Oh My God!!!! As was reading your comment, I missed the start of an ad-break and didn't FF, and there was an advert for an EV car and at the end, something along the lines of "Just like The Flash" with the red lighting around the car and then a cut to "The Flash, in Cinemas on $some_date". A fucking "sponsored" ad with it's own "ad break" at the end! It's the end of the world as we know it. Head for the hills! The "preppers" were right.
"Explains why the story telling on some shows has got very rushed and poorly developed…"
It also explains the incredible leaps in the technology shown and the equivalent of Handwavium by explaining difficult bits as something some other entity 'found out' and described rather than making the action in the main plot bear out the justification. I had a friend that liked NCIS and it's ilk and those shows would just piss me off with how much they had to lie, cheat and steal to make the storyline work.
Apparently the crime writers of the 30s had a policy that the reader had to be able to work out who was the culprit based on the content of their books - all the clues had to be there.
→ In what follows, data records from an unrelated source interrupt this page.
/-- A channel that no lane group feeds holds the tokens of the channel section that name it. -/
theorem restored_chan {c : Chan} (hc : c ∈ x.chans) (hl : ∀ l, c.src ≠ .link l) :
    c.arrived ++ c.flights.map (fun f => f.tok) = (restoreToks x.chBase (byteRange h 0x34 4) ch).filter fun d => d.hdr.chan == c.num := by
  obtain ⟨d, hd, hmoved⟩ := k.chans c hc
  rw [(restoredRegion_putBack ..).chans, restoreState_eq] at hd
  dsimp only at hd
  obtain ⟨p, hp, rfl⟩ := List.mem_map.1 hd
  obtain ⟨y, hy, rfl⟩ := List.mem_map.1 hp
  obtain ⟨ha, hf⟩ := restoreBase_chans old place q h clk₀ hy
  obtain ⟨hnum, hsrc, hsent⟩ := restoreChan_back (clk := clk) (g := withElems old (restoreBase old place q h clk₀) bo el ca clk)
    (ts := savedToks (restoreBase old place q h clk₀) ch h)
    (old.chans.find? fun z => regChan old z.num == regChan (restoreBase old place q h clk₀) y.num) ha hf
  have hlink : ∀ l, y.src ≠ .link l := by
    intro l hyl
    obtain ⟨m, hm⟩ := hmoved.link ⟨l, hsrc.trans hyl⟩
    exact hl m hm
  have hc' : c.arrived ++ c.flights.map (fun f => f.tok) = (restoredChan old (restoreBase old place q h clk₀) bo el ca ch h clk y).1.sent := by
    rw [hmoved.rest]
    rfl
  have hn : c.num = y.num := (congrArg (·.num) hmoved.rest).trans hnum
  rw [hc', hn, restored_chBase k]
  exact hsent hlink

end

/-- A STOPPED region keeps its fault queue and the first word of its stop. -/
theorem restored_stopped {old x : Region} {q : Passed} {place h bo el ca ch clk₀ clk now : Nat}
    (hx : x = restoredRegion (restoreState old (restoreBase old place q h clk₀) bo el ca ch h clk).1 5 clk now) :
    x.faultq = (List.range (min 32 (byteRange h 0x38 2))).map (fun k => byteRange h (0x800 + 64 * k) 64) ∧ x.stopW0 = byteRange h 0x60 8 := by
  rw [hx]
  exact ⟨rfl, rfl⟩

end Sys2Proof.Machine
end

section
/-! The statement on the ends of loads, saves and restores. -/

namespace Sys2Proof.Machine

/-! ### The clauses on elements and sets -/

theorem b2n_mod (b : Bool) (n : Nat) : b2n b % 2 ^ (8 * (n + 1)) = b2n b := by
  have hlt : b2n b < 2 ^ (8 * (n + 1)) := Nat.lt_of_lt_of_le (by cases b <;> decide : b2n b < 2 ^ 1) (Nat.pow_le_pow_right (by decide) (by omega))
  exact Nat.mod_eq_of_lt hlt

section
variable (g : Region) (e : Elem) (l : List Elem)

theorem elemSection_words {k : Nat} (hk : k < 32) : byteRange (elemSection g (e :: l)) (16 + 8 * k) 8 = nth e.states k 0 % 2 ^ 64 ∧
    byteRange (elemSection g (e :: l)) (272 + 4 * k) 4 = nth e.consts k 0 % 2 ^ 32 := by
  have hs := elemSection_elem (g := g) (e := e) l (off := 16) (n := 256) (v := byteChunks 8 e.states) (by simp [elemFields]) (by decide)
  have hc := elemSection_elem (g := g) (e := e) l (off := 272) (n := 128) (v := byteChunks 4 e.consts) (by simp [elemFields]) (by decide)
  exact ⟨byteRange_chunk hs (by omega), byteRange_chunk hc (by omega)⟩

theorem elemSection_flags : byteRange (elemSection g (e :: l)) 2 1 = e.flags.toNat := by
  rw [elemSection_elem l (v := e.flags.toNat) (by simp [elemFields]) (by decide)]
  exact Nat.mod_eq_of_lt (e.flags.isLt.trans (by decide))

theorem elemSection_set {k : Nat} {m : MSet} (hk : k < 64) (hm : (e.sets.filter fun m => !m.inFrame)[k]? = some m) :
    byteRange (elemSection g (e :: l)) (0x1000 + 128 * k) 128 = setBytes g e m % 2 ^ (8 * 128) := by
  have hs := elemSection_elem (g := g) (e := e) l (off := 0x1000) (n := 0x2000)
    (v := byteChunks 128 ((e.sets.filter fun m => !m.inFrame).map (setBytes g e))) (by simp [elemFields]) (by decide)
  rw [byteRange_chunk hs (by omega), nth_map_of_getElem? hm]

theorem elemSection_head {k : Nat} {h : Held} (hk : k < 256) (hh : (e.heads.flatMap fun q => q.2)[k]? = some h) :
    byteRange (elemSection g (e :: l)) (0x4000 + 64 * k) 64 = headBytes g h % 2 ^ (8 * 64) := by
  have hs := elemSection_elem (g := g) (e := e) l (off := 0x4000) (n := 0x4000)
    (v := byteChunks 64 ((e.heads.flatMap fun q => q.2).map (headBytes g))) (by simp [elemFields]) (by decide)
  rw [byteRange_chunk hs (by omega), nth_map_of_getElem? hh]

theorem elemSection_layout {k : Nat} (he : e.kind = 1) (hk : k < 256) :
    byteRange (elemSection g (e :: l)) (0xD000 + 64 * k) 64 = (lookupKey e.port.layc k).getD 0 % 2 ^ (8 * 64) := by
  have hs := elemSection_port (g := g) l (off := 0xD000) (n := 0x4000)
    (v := byteChunks 64 ((List.range 256).map fun h => (lookupKey e.port.layc h).getD 0)) he (by simp [portFields]) (by decide)
  rw [byteRange_chunk hs (by omega), nth_map_range _ hk]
This seems to have fallen by the wayside on shows like NCIS, where facts that nobody was privy to earlier in the story suddenly appear and the bad guys are in cuffs before you know it. I still find it enjoyable, but the sudden reveal at the end gets to be a little bit irritating
Just before Covid I bought an HDHomeRun multi-head TV tuner ( https://www.silicondust.com/ ). It records to a Raspberry Pi. I also bought a Channels DVR subscription ( https://getchannels.com/live-tv/ ) at $80/year, which includes comskip - To me it was well worth the price as I hardly see an advert - Most of our "TV watching" is yesterday’s recordings. If you don’t like the idea of paying for a subscription, there are FOSS versions of software out there ( NEXTPVR? ) or you could roll-your-own with FFmpeg/VLC…
With monitors coming in increasingly home theater sizes and integrated speakers, I'm surprised people still buy TVs.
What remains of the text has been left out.